2.  **Run Optimization**:
    ```bash
    export OMP_NUM_THREADS=1
    mlfastopt-optimize --config config.json
    ```

## Quick Start (Developers)

**Prerequisite**: Input data must be preprocessed and numerical. Handle all categorical encoding (e.g., one-hot, label encoding) before using MLFastOpt (except for LightGBM/XGBoost which have some categorical support).

### 1. Setup
Create the required directory structure:
```bash
mkdir -p config/hyperparameters data
```

### 2. Define Parameter Space
We recommend using YAML for parameter spaces.
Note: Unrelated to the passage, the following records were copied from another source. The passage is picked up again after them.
/-- Fixed-point rounding of v / 2^k under vxrm. -/
def vRoundShift (vxrm : Nat) (v : Int) (k : Nat) : Int :=
  let q := v / (2 ^ k : Nat)
  let rem := v % (2 ^ k : Nat)
  let half : Int := (2 ^ k : Nat)
  let up := match vxrm with
    | 0 => decide (half ≤ 2 * rem) && decide (0 < k)
    | 1 => decide (half < 2 * rem) || (2 * rem == half && q % 2 == 1 && decide (0 < k))
    | 2 => false
    | _ => rem != 0 && q % 2 == 0
  if up then q + 1 else q

/-- Saturate to `w` bits, signed or not. -/
def vSat (signed : Bool) (w : Nat) (v : Int) : Nat × Bool :=
  let lo : Int := if signed then -(2 ^ (w - 1) : Nat) else 0
  let hi : Int := if signed then (2 ^ (w - 1) : Nat) - 1 else (2 ^ w : Nat) - 1
  let r := clampInt lo hi v
  (patternOf w r, r != v)

/-- The single-width integer functions of OPIVV, OPIVX and OPIVI: `a` is vs2's element, `b` the other operand. -/
def vIntOp (f6 ew vxrm a b : Nat) : Option (Nat × Bool) :=
  let sa := signedOf ew a
  let sb := signedOf ew b
  let sh := b % ew
  let ok := fun (v : Nat) => some (v % 2 ^ ew, false)
  match f6 with
  | 0x00 => ok (a + b)
  | 0x02 => ok (a + 2 ^ ew - b)
  | 0x03 => ok (b + 2 ^ ew - a)
  | 0x04 => ok (min a b)
  | 0x05 => ok (if sa < sb then a else b)
  | 0x06 => ok (max a b)
  | 0x07 => ok (if sa < sb then b else a)
  | 0x09 => ok (a &&& b)
  | 0x0A => ok (a ||| b)
  | 0x0B => ok (a ^^^ b)
  | 0x20 => some (vSat false ew ((a : Int) + b))
  | 0x21 => some (vSat true ew (sa + sb))
  | 0x22 => some (vSat false ew ((a : Int) - b))
  | 0x23 => some (vSat true ew (sa - sb))
  | 0x25 => ok (a * 2 ^ sh)
  | 0x27 => some (vSat true ew (vRoundShift vxrm (sa * sb) (ew - 1)))
  | 0x28 => ok (a / 2 ^ sh)
  | 0x29 => ok (patternOf ew (sa / (2 ^ sh : Nat)))
  | 0x2A => ok (patternOf ew (vRoundShift vxrm a sh))
  | 0x2B => ok (patternOf ew (vRoundShift vxrm sa sh))
  | _ => none

/-- Comparisons into a mask. -/
def vCmpOp (f6 ew a b : Nat) : Option Bool :=
  let sa := signedOf ew a
  let sb := signedOf ew b
  match f6 with
  | 0x18 => some (a == b)
  | 0x19 => some (a != b)
  | 0x1A => some (decide (a < b))
  | 0x1B => some (decide (sa < sb))
  | 0x1C => some (decide (a ≤ b))
  | 0x1D => some (decide (sa ≤ sb))
  | 0x1E => some (decide (b < a))
  | 0x1F => some (decide (sb < sa))
  | _ => none

/-- Add or subtract with carry: value and carry or borrow. -/
def vCarryOp (f6 ew a b c : Nat) : Nat × Bool :=
  if f6 ≤ 0x11 then ((a + b + c) % 2 ^ ew, decide (2 ^ ew ≤ a + b + c))
  else ((a + 2 * 2 ^ ew - b - c) % 2 ^ ew, decide (a < b + c))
Create `config/hyperparameters/my_space.yaml`:

```yaml
parameters:
  - name: learning_rate
    type: range
    bounds: [0.01, 0.3]
    value_type: float
    log_scale: true

  - name: max_depth
    type: range
    bounds: [3, 10]
    value_type: int
```

### 3. Configure
Create `my_config.json` using the nested structure:

```json
{
  "data": {
    "path": "data/your_dataset.parquet",
    "label_column": "target",
    "features": ["feature1", "feature2"],
    "class_weight": { "0": 1, "1": 5 },
    "under_sample_majority_ratio": 1.0
  },
  "model": {
    "type": "lightgbm",
    "hyperparameter_path": "config/hyperparameters/my_space.yaml",
    "ensemble_size": 5
  },
  "training": {
    "total_trials": 20,
    "sobol_trials": 5,
    "metric": "soft_recall",
    "parallel": true,
    "n_jobs": -1
  },
  "output": {
    "dir": "outputs/runs"
  }
}
```

### 4. Run
Execute optimization (ensure single-threading for LightGBM/XGBoost to avoid deadlocks):

```bash
OMP_NUM_THREADS=1 python -m mlfastopt.cli --config my_config.json
```

## Configuration Reference

### Data Section (`data`)
| Parameter | Description | Default |
|-----------|-------------|---------|
| `path` | Path to dataset (CSV/Parquet). | Required |
| `label_column` | Name of target column. | Required |
| `features` | List of features or path to YAML file. | Required |
| `class_weight` | Dictionary of class weights (e.g., `{"0": 1, "1": 10}`). | `None` |

### Model Section (`model`)
| Parameter | Description | Default |
|-----------|-------------|---------|
| `type` | Model type: `lightgbm`, `xgboost`, `random_forest`. | `lightgbm` |
| `hyperparameter_path` | Path to parameter space file. | Required |
| `ensemble_size` | Models per ensemble. | `1` |

### Training Section (`training`)
| Parameter | Description | Default |
|-----------|-------------|---------|
| `total_trials` | Total optimization trials. | `20` |
| `metric` | Metric to maximize (`soft_recall`, `soft_f1_score`, etc). | `soft_recall` |
| `parallel` | Enable parallel training of ensemble members. | `false` |

## Outputs

Results are saved to `outputs/`:
- **`runs/`**: Detailed logs and models for each run.
- **`best_trials/`**: JSON configurations of the best performing trials.
- **`visualizations/`**: Generated plots.